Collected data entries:

-- ==== Sys2Proof/Machine/TSched.lean ====
section
/-! DEFINITION. State of the partitions and their tasks (spec/15, R343-R360; R230, R431, R432). -/

namespace Sys2Proof.Machine

/-- A quantise stage of a step (R230): the address of its chain.go, its number, its conversion word and its SAT_LIMIT. The clusters of
a partition that run the same stage agree in all of them. -/
structure StageKey where
  pc : Nat
  stage : Nat
  word : Nat
  limit : Nat
deriving DecidableEq, Repr

/-- Saturations of a quantise stage in the present attempt, over the partition (R230). -/
structure StageSat where
  key : StageKey
  count : Nat
deriving DecidableEq, Repr

/-- A range of memory whose contents the spec leaves undefined: first byte, one past the last, range number. -/
structure Undef where
  lo : Nat
  hi : Nat
  gen : Nat
  /-- The parity of its words is undefined too (R274). -/
  par : Bool := false
deriving DecidableEq, Repr

/-- A step's snapshot of one cluster (R349): the core and the flag store. -/
structure Snap where
  core : Core := {}
  slots : Tab Nat := []
deriving DecidableEq, Repr

/-- The saved state of one cluster (R357): the cluster as it stood, and the contents and marks of its working set. -/
structure Save where
  cl : Cluster := {}
  mem : Tab Byte := []
  poison : Tab Bool := []
  /-- Undefined ranges of the working set, relative to the window. -/
  und : List (Nat × Nat × Bool) := []
  /-- The step's record of the cluster (R267, R349). -/
  snap : Snap := {}
  /-- The regions saved: cluster-local addresses of 64 KiB each. -/
  regions : List Nat := []
  /-- RERUN of the header: a fault was met while the save was written (R359). -/
  rerun : Bool := false
deriving DecidableEq, Repr

/-- A task (R346): one invocation of a program on a partition. -/
structure Task where
  kind : Nat := 0
  /-- Request tag; 0xFFFFFF for the keeper's own work. -/
  tag : Nat := 0xFFFFFF
  stamp : Nat := 0
  deadline : Option Nat := none
  program : Nat := 0
  /-- Place of its code, entry point and the working-set mask of the program as installed when the task was admitted (R98, R351). -/
  code : Nat := 0
  entry : Nat := 0
  wsMask : Nat := 0
  /-- HBM ranges of the command's objects and staging buffers (R343): address, length. -/
  grants : List (Nat × Nat) := []
  argAddr : Nat := 0
  argLen : Nat := 0
  resAddr : Nat := 0
  resRoom : Nat := 0
  session : Option Nat := none
  /-- The task's seed, the key of stochastic rounding (R229). -/
  seed : Nat := 0
  started : Bool := false
  /-- Number of the step that runs. -/
  stepNo : Nat := 0
  /-- Attempts of this step that a fault ended. -/
  faults : Nat := 0
  /-- CLASS and ADDR of the Vermilion faults of the attempt before, and those of this attempt. -/
  last : List (Nat × Nat) := []
  now : List (Nat × Nat) := []
  /-- A Crimson fault of this attempt took the step's own clusters, memories or links. -/
  crimson : Bool := false
  /-- A code with which the step ends. -/
  doom : Option Nat := none
  /-- The step is to be re-run once the reloads of its clusters have ended (R270). -/
  rerunDue : Bool := false
  /-- Cores waiting at the mark, and cores that have executed TASK_END. -/
  arrived : List Nat := []
  ended : List Nat := []
  /-- Cores that had ended when the step began. -/
  endedBefore : List Nat := []
  /-- Uncommitted RUN_EMIT pieces (R431), oldest first. -/
  emitted : List Bytes := []
  sat : List StageSat := []
  /-- Stages widened in the present run of the step (R231). -/
  widened : List StageKey := []
  /-- Module memory as it stood when the step started, in which its chains' static scale records are read (R220). -/
  startMem : Tab Byte := []
  startUndef : List Undef := []
  /-- Saved images by cluster while the task is pre-empted. -/
  saved : Tab Save := []
  isSaved : Bool := false
  /-- Save areas in the tensor pool, and the bytes of a save (R357). -/
  saveAreas : List Nat := []
  saveSize : Nat := 0
deriving DecidableEq, Repr

/-- A run queue (R344, R347). -/
structure RunQueue where
  priority : Nat := 0
  weight : Nat := 1
  preempt : Bool := false
  v : Rat := 0
  tasks : List Task := []
deriving DecidableEq, Repr

/-- A pre-emption in progress (R355): when it began. -/
structure Switch where
  since : Nat
deriving DecidableEq, Repr

/-- A partition (R343-R347, R360). -/
structure Partition where
  tenant : Nat := 0
  mask : Nat := 0
  quantum : Nat := 100
  kindQueue : List Nat := []
  hbm : List (Nat × Nat) := []
  q0 : RunQueue := {}
  q1 : RunQueue := {}
  q2 : RunQueue := {}
  q3 : RunQueue := {}
  /-- The running task, the queue it came from, up to when its time is accounted for, and when its quantum began. -/
  run : Option Task := none
  runQueue : Nat := 0
  runSince : Nat := 0
  quantumFrom : Nat := 0
  switch : Option Switch := none
  /-- Bytes of a save that has just ended, until the task after it starts (R358). -/
  savedOut : Option Nat := none
  /-- Clusters still to be cleared for the tenant, as a mask (R345). -/
  toClear : Nat := 0
  /-- A task has started since the partition was made or its TENANT changed (R345). -/
  begun : Bool := false
  tasksDone : Nat := 0
  preemptions : Nat := 0
  switchUs : Nat := 0
  switchBytes : Nat := 0
  steps : Nat := 0
  reruns : Nat := 0
  preemptWaits : Nat := 0
  runUs : Tab Nat := []
deriving DecidableEq, Repr

/-- State of the scheduler: partitions by number, and step snapshots by cluster. -/
structure Sched where
  parts : Tab Partition := []
  snaps : Tab Snap := []
  /-- Number of the next attempt. -/
  nextEpoch : Nat := 1
deriving DecidableEq, Repr

end Sys2Proof.Machine
end

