-- ==== Sys2Proof/Machine/Records.lean ====
section
/-! DEFINITION. Tensor records and their directories (R279, R280). -/

namespace Sys2Proof.Machine

/-! ## Tensor records and locations (R279, R280) -/

/-- A field of the record at an address. -/
def State.recField (s : State) (r off k : Nat) : Nat := s.natAt (r + off) k
/-- TILES. -/
def State.recTiles (s : State) (r : Nat) : Nat := s.recField r 0 4
/-- FMT. -/
def State.recFmt (s : State) (r : Nat) : Nat := s.recField r 4 1
/-- TILED. -/
def State.recTiled (s : State) (r : Nat) : Bool := bit (s.recField r 5 1) 0
/-- The pool of a record's tiles: KV for a tensor of the session engine, else tensor. -/
def State.recPool (s : State) (r : Nat) : Nat := if bit (s.recField r 5 1) 1 then 4 else 3
/-- SIDE_BYTES. -/
def State.recSide (s : State) (r : Nat) : Nat := s.recField r 6 2
/-- Element bytes of a tile: TILE_BYTES, or 1,024 of a whole tensor. -/
def State.recTileBytes (s : State) (r : Nat) : Nat := if s.recTiled r then s.recField r 8 4 else 1024
/-- ROWS of a whole tensor. -/
def State.recRows (s : State) (r : Nat) : Nat := s.recField r 0x0C 4
/-- ROW_BYTES of a whole tensor. -/
def State.recRowBytes (s : State) (r : Nat) : Nat := s.recField r 0x10 4
/-- Bytes of the record with its chunk list. -/
def State.recLen (s : State) (r : Nat) : Nat := 64 + 8 * s.recField r 0x14 4

/-- Address of a tile's directory entry. -/
def State.entryAt (s : State) (r i : Nat) : Nat := s.natAt (r + 0x40 + 8 * (i / 4096)) 8 + 16 * (i % 4096)

/-- A directory entry (R280): WHERE, address or position in bytes, T2_COPY, coded bytes, T2_POS in bytes. -/
structure Loc where
  wh : Nat
  at_ : Nat
  copy : Bool
  len : Nat
  pos : Nat
deriving DecidableEq, Repr

/-- The location of a tile. -/
def State.loc (s : State) (r i : Nat) : Loc :=
  let w := s.natAt (s.entryAt r i) 8
  { wh := bits w 16 3, at_ := 16 * bits w 20 42, copy := bit w 19, len := 16 * bits w 0 16, pos := 16 * s.natAt (s.entryAt r i + 8) 8 }

/-- The location word. -/
def Loc.word (l : Loc) : Nat := l.len / 16 + 2 ^ 16 * l.wh + 2 ^ 19 * b2n l.copy + 2 ^ 20 * (l.at_ / 16)

/-- Switch a tile's location: the word is one 8-byte write. -/
def State.setLoc (s : State) (r i : Nat) (l : Loc) : State :=
  let e := s.entryAt r i
  (s.writeNat e 8 l.word).writeNat (e + 8) 8 (if l.copy then l.pos / 16 else 0)

/-- Bytes of the tier store. -/
def State.t2Bytes (s : State) (p n : Nat) : Bytes := Tab.getRange 0 s.tiers.store p n
/-- Write to the tier store. -/
def State.writeT2 (s : State) (p : Nat) (b : Bytes) : State :=
  s.modTiers fun t => { t with store := Tab.setRange 0 t.store p b }

/-- A mover has used the tensor (R279): LAST_USE. -/
def State.touch (s : State) (r : Nat) : State :=
  (s.writeNat (r + 0x18) 8 s.hdCount).modTiers fun t =>
    { t with tensors := if t.tensors.contains r then t.tensors else t.tensors ++ [r] }

end Sys2Proof.Machine
end

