-- ==== Sys2Proof/Machine/Mover.lean ====
section
/-! DEFINITION. Managed tensors and the mover (R279-R292, R303), and the tier manager's moves (R280, R282). -/

namespace Sys2Proof.Machine

/-- What reading a tile gives: a code, and its element bytes and side bytes. -/
structure TileRead where
  st : Nat := St.ok
  elems : Bytes := []
  side : Bytes := []

/-- Read and decode a tile for cluster `g` (R280, R292). -/
def State.readTile (s : State) (g r i : Nat) : TileRead × State :=
  let e := unitBytes (s.recFmt r)
  let side := s.recSide r
  let n := s.recTileBytes r
  let l := s.loc r i
  if l.wh = 0 then ({ elems := List.replicate n 0, side := List.replicate side 0 }, s)
  else
    match s.firstBad l.at_ l.len with
    | some w => ({ st := St.poisoned }, s.metBad (some g) w)
    | none =>
      let s := s.used
      match ctDecode e side (s.bytesAt l.at_ l.len) with
      | some (u, d) => ({ elems := u.take n, side := d }, s)
      | none =>
        let second := if l.copy then ctDecode e side (s.t2Bytes l.pos l.len) else none
        match second with
        | some (u, d) =>
          ({ elems := u.take n, side := d }, s.modCl g fun c => { c with stalls := Tab.mod 0 c.stalls 0 (satAdd (2 ^ 64 - 1) · 1) })
        | none =>
          let s := s.report (if l.at_ < 0x000C00000000 then .cd0 else .cd1)
            { cls := .ctCodec, source := l.at_ / 1024, partner := partnerOfCluster g, tag := s.tagOf (some g), addr := l.at_
              st := St.poisoned }
          ({ st := St.poisoned }, s.modTask g fun t => { t with now := t.now ++ [(FaultClass.ctCodec.code, l.at_)] })

/-! ## Checks (R283) -/

/-- Scratchpad ranges a descriptor reads and writes: module address and bytes. -/
def State.mvSp (s : State) (d : Bytes) : List (Nat × Nat) × List (Nat × Nat) :=
  let n := mvCount d
  let isSp (a : Nat) : Bool := match place a with
    | .sp _ _ _ => true
    | .unpopulated => true
    | _ => false
  let keep (l : List (Nat × Nat)) : List (Nat × Nat) := l.filter fun p => isSp p.1
  let tile (r a : Nat) : List (Nat × Nat) :=
    (List.range n).map fun i => (a + i * mvStride d, s.recTileBytes r + s.recSide r)
  let rowsOf (r a : Nat) : List (Nat × Nat) := (List.range (s.recRows r)).map fun i => (a + i * mvStride d, s.recRowBytes r)
  match mvOp d with
  | 0 => (keep [(mvSrc d, n)], keep [(mvDst d, n)])
  | 1 => ([], tile (mvSrc d) (mvDst d))
  | 2 => (tile (mvDst d) (mvSrc d), [])
  | 3 => ([], rowsOf (mvSrc d) (mvDst d))
  | 4 => (rowsOf (mvDst d) (mvSrc d), [])
  | 5 => ([], [(mvDst d, n)])
  | 6 => ([(mvSrc d, n)], [(mvDst d, n)])
  | _ =>
    let row (k : Nat) : Nat := (k * (if mvEsize d = 0 then 4 else 8 * 2 ^ (mvEsize d - 1)) + 7) / 8
    ((List.range (mvRows d)).map fun i => (mvSrc d + i * mvStride d, row (mvCols d)),
      (List.range (mvCols d)).map fun i => (mvDst d + i * mvDstStride d, row (mvRows d)))

/-- The record of a tile or tensor operation. -/
def mvRecord (d : Bytes) : Option Nat :=
  match mvOp d with
  | 1 => some (mvSrc d)
  | 2 => some (mvDst d)
  | 3 => some (mvSrc d)
  | 4 => some (mvDst d)
  | _ => none

/-- Do the fields fit the operation? -/
def State.mvFits (s : State) (d : Bytes) (keeper : Bool) : Bool :=
  let op := mvOp d
  let n := mvCount d
  let slotOk := decide (mvSlot d < 4096) || (keeper && decide (mvSlot d = 0xFFFF))
  let tiledOp := op == 1 || op == 2
  let whole := op == 3 || op == 4
  let countOk := if tiledOp then decide (1 ≤ n) && decide (n ≤ 4096)
    else if op = 0 ∨ op = 6 then n % 8 == 0 && decide (n ≤ 16777216)
    else if op = 5 then decide (mvEsize d ≤ 3) && n % 2 ^ mvEsize d == 0 && decide (n ≤ 16777216)
    else n == 0
  let strideOk := if tiledOp then mvStride d % 64 == 0 else if whole then mvStride d % 8 == 0 else op == 7 || mvStride d == 0
  let dim (k : Nat) : Bool := decide (32 ≤ k) && decide (k ≤ 4096) && k % 32 == 0
  let shapeOk := if op = 7 then dim (mvRows d) && dim (mvCols d) && decide (mvEsize d ≤ 3)
    else mvRows d == 0 && mvCols d == 0 && mvDstStride d == 0 && (op == 5 || mvEsize d == 0)
  let rest := (tiledOp || mvFirst d == 0) && (op == 5 || mvFill d == 0) && (op != 5 || mvSrc d == 0)
    && (op != 6 || (mvSrc d % 8 == 0 && mvDst d % 8 == 0)) && (op != 5 || mvDst d % 2 ^ mvEsize d == 0)
  let recOk := match mvRecord d with
    | some r => (if tiledOp then s.recTiled r && decide (mvFirst d + n ≤ s.recTiles r) else !s.recTiled r) && ((op != 2 && op != 4) || !s.inTuning r (s.recLen r))
    | none => true
  decide (op ≤ 7) && slotOk && countOk && strideOk && shapeOk && rest && recOk

/-- Module-address ranges outside scratchpad that LINEAR and TRANSPOSE touch, and the records, with their direction. -/
def State.mvOther (s : State) (d : Bytes) : List (Nat × Nat × Bool) :=
  match mvOp d with
  | 0 => [(mvSrc d, mvCount d, false), (mvDst d, mvCount d, true)]
  | 1 => [(mvSrc d, s.recLen (mvSrc d), false)]
  | 2 => [(mvDst d, s.recLen (mvDst d), true)]
  | 3 => [(mvSrc d, s.recLen (mvSrc d), false)]
  | 4 => [(mvDst d, s.recLen (mvDst d), true)]
  | _ => []

/-- Is a range of scratchpad unpopulated or in a bank that is not ON? -/
def State.notOn (s : State) (a n : Nat) : Bool :=
  (pieces (n / 65536 + 2) a n).any fun p => match place p.1 with
    | .sp g b _ => (s.cluster g).bank b != .on
    | .unpopulated => true
    | .unmapped => true
    | _ => false

/-- The checks of R283 for a descriptor of cluster `g`, in the order of its table. TILE_OUT's space is checked where it starts. -/
def State.mvCheck (s : State) (g : Nat) (j : MvJob) : Nat :=
  let d := j.desc
  let (rd, wr) := s.mvSp d
  let oth := s.mvOther d
  let q := j.requester g
  let own (a : Nat) : Bool := match place a with
    | .sp h _ _ => h == g
    | _ => false
  let ownDst := [1, 3, 5, 6].contains (mvOp d)
  let ownSrc := [2, 4, 6].contains (mvOp d)
  let hasT := mvStatus d != 0
  if fieldAt d 1 1 / 2 ≠ 0 ∨ fieldAt d 0x25 3 ≠ 0 ∨ fieldAt d 0x2C 4 ≠ 0 then St.reservedField
  else if s.mvFits d j.keeper = false then St.unsupported
  else if rd.any (fun p => s.notOn p.1 p.2) || wr.any (fun p => s.notOn p.1 p.2)
      || oth.any (fun p => s.accessSt q p.2.2 p.1 p.2.1 == St.addrUnmapped)
      || (hasT && s.notOn (mvStatus d) 8) then St.addrUnmapped
  else if rd.any (fun p => s.accessSt q false p.1 p.2 != St.ok) || wr.any (fun p => s.accessSt q true p.1 p.2 != St.ok)
      || oth.any (fun p => s.accessSt q p.2.2 p.1 p.2.1 != St.ok)
      || (hasT && s.accessSt q true (mvStatus d) 8 != St.ok)
      || (ownDst && !own (mvDst d)) || (ownSrc && !own (mvSrc d)) then St.addrDenied
  else St.ok

/-! ## Starting (R281, R282, R286) -/

/-- Must the later of two descriptors wait for the earlier? (R286) -/
def State.mvOrdered (s : State) (a b : Bytes) : Bool :=
  let la := (s.mvSp a).1 ++ (s.mvSp a).2
  let lb := (s.mvSp b).1 ++ (s.mvSp b).2
  let tiles (d : Bytes) : Nat × Nat := if mvOp d = 1 ∨ mvOp d = 2 then (mvFirst d, mvCount d) else (0, 2 ^ 28)
  la.any (fun p => lb.any (rangesMeet p))
    || (match mvRecord a, mvRecord b with
      | some r, some q => r == q && rangesMeet (tiles a) (tiles b)
      | _, _ => false)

**Work order:** Return a word-for-word copy of the lines above from the one holding "limit : Nat" through the one holding "program : Nat := 0", with both of them included and nothing besides.

**Response to the task:**
  limit : Nat
deriving DecidableEq, Repr

/-- Saturations of a quantise stage in the present attempt, over the partition (R230). -/
structure StageSat where
  key : StageKey
  count : Nat
deriving DecidableEq, Repr

/-- A range of memory whose contents the spec leaves undefined: first byte, one past the last, range number. -/
structure Undef where
  lo : Nat
  hi : Nat
  gen : Nat
  /-- The parity of its words is undefined too (R274). -/
  par : Bool := false
deriving DecidableEq, Repr

/-- A step's snapshot of one cluster (R349): the core and the flag store. -/
structure Snap where
  core : Core := {}
  slots : Tab Nat := []
deriving DecidableEq, Repr

/-- The saved state of one cluster (R357): the cluster as it stood, and the contents and marks of its working set. -/
structure Save where
  cl : Cluster := {}
  mem : Tab Byte := []
  poison : Tab Bool := []
  /-- Undefined ranges of the working set, relative to the window. -/
  und : List (Nat × Nat × Bool) := []
  /-- The step's record of the cluster (R267, R349). -/
  snap : Snap := {}
  /-- The regions saved: cluster-local addresses of 64 KiB each. -/
  regions : List Nat := []
  /-- RERUN of the header: a fault was met while the save was written (R359). -/
  rerun : Bool := false
deriving DecidableEq, Repr

/-- A task (R346): one invocation of a program on a partition. -/
structure Task where
  kind : Nat := 0
  /-- Request tag; 0xFFFFFF for the keeper's own work. -/
  tag : Nat := 0xFFFFFF
  stamp : Nat := 0
  deadline : Option Nat := none
  program : Nat := 0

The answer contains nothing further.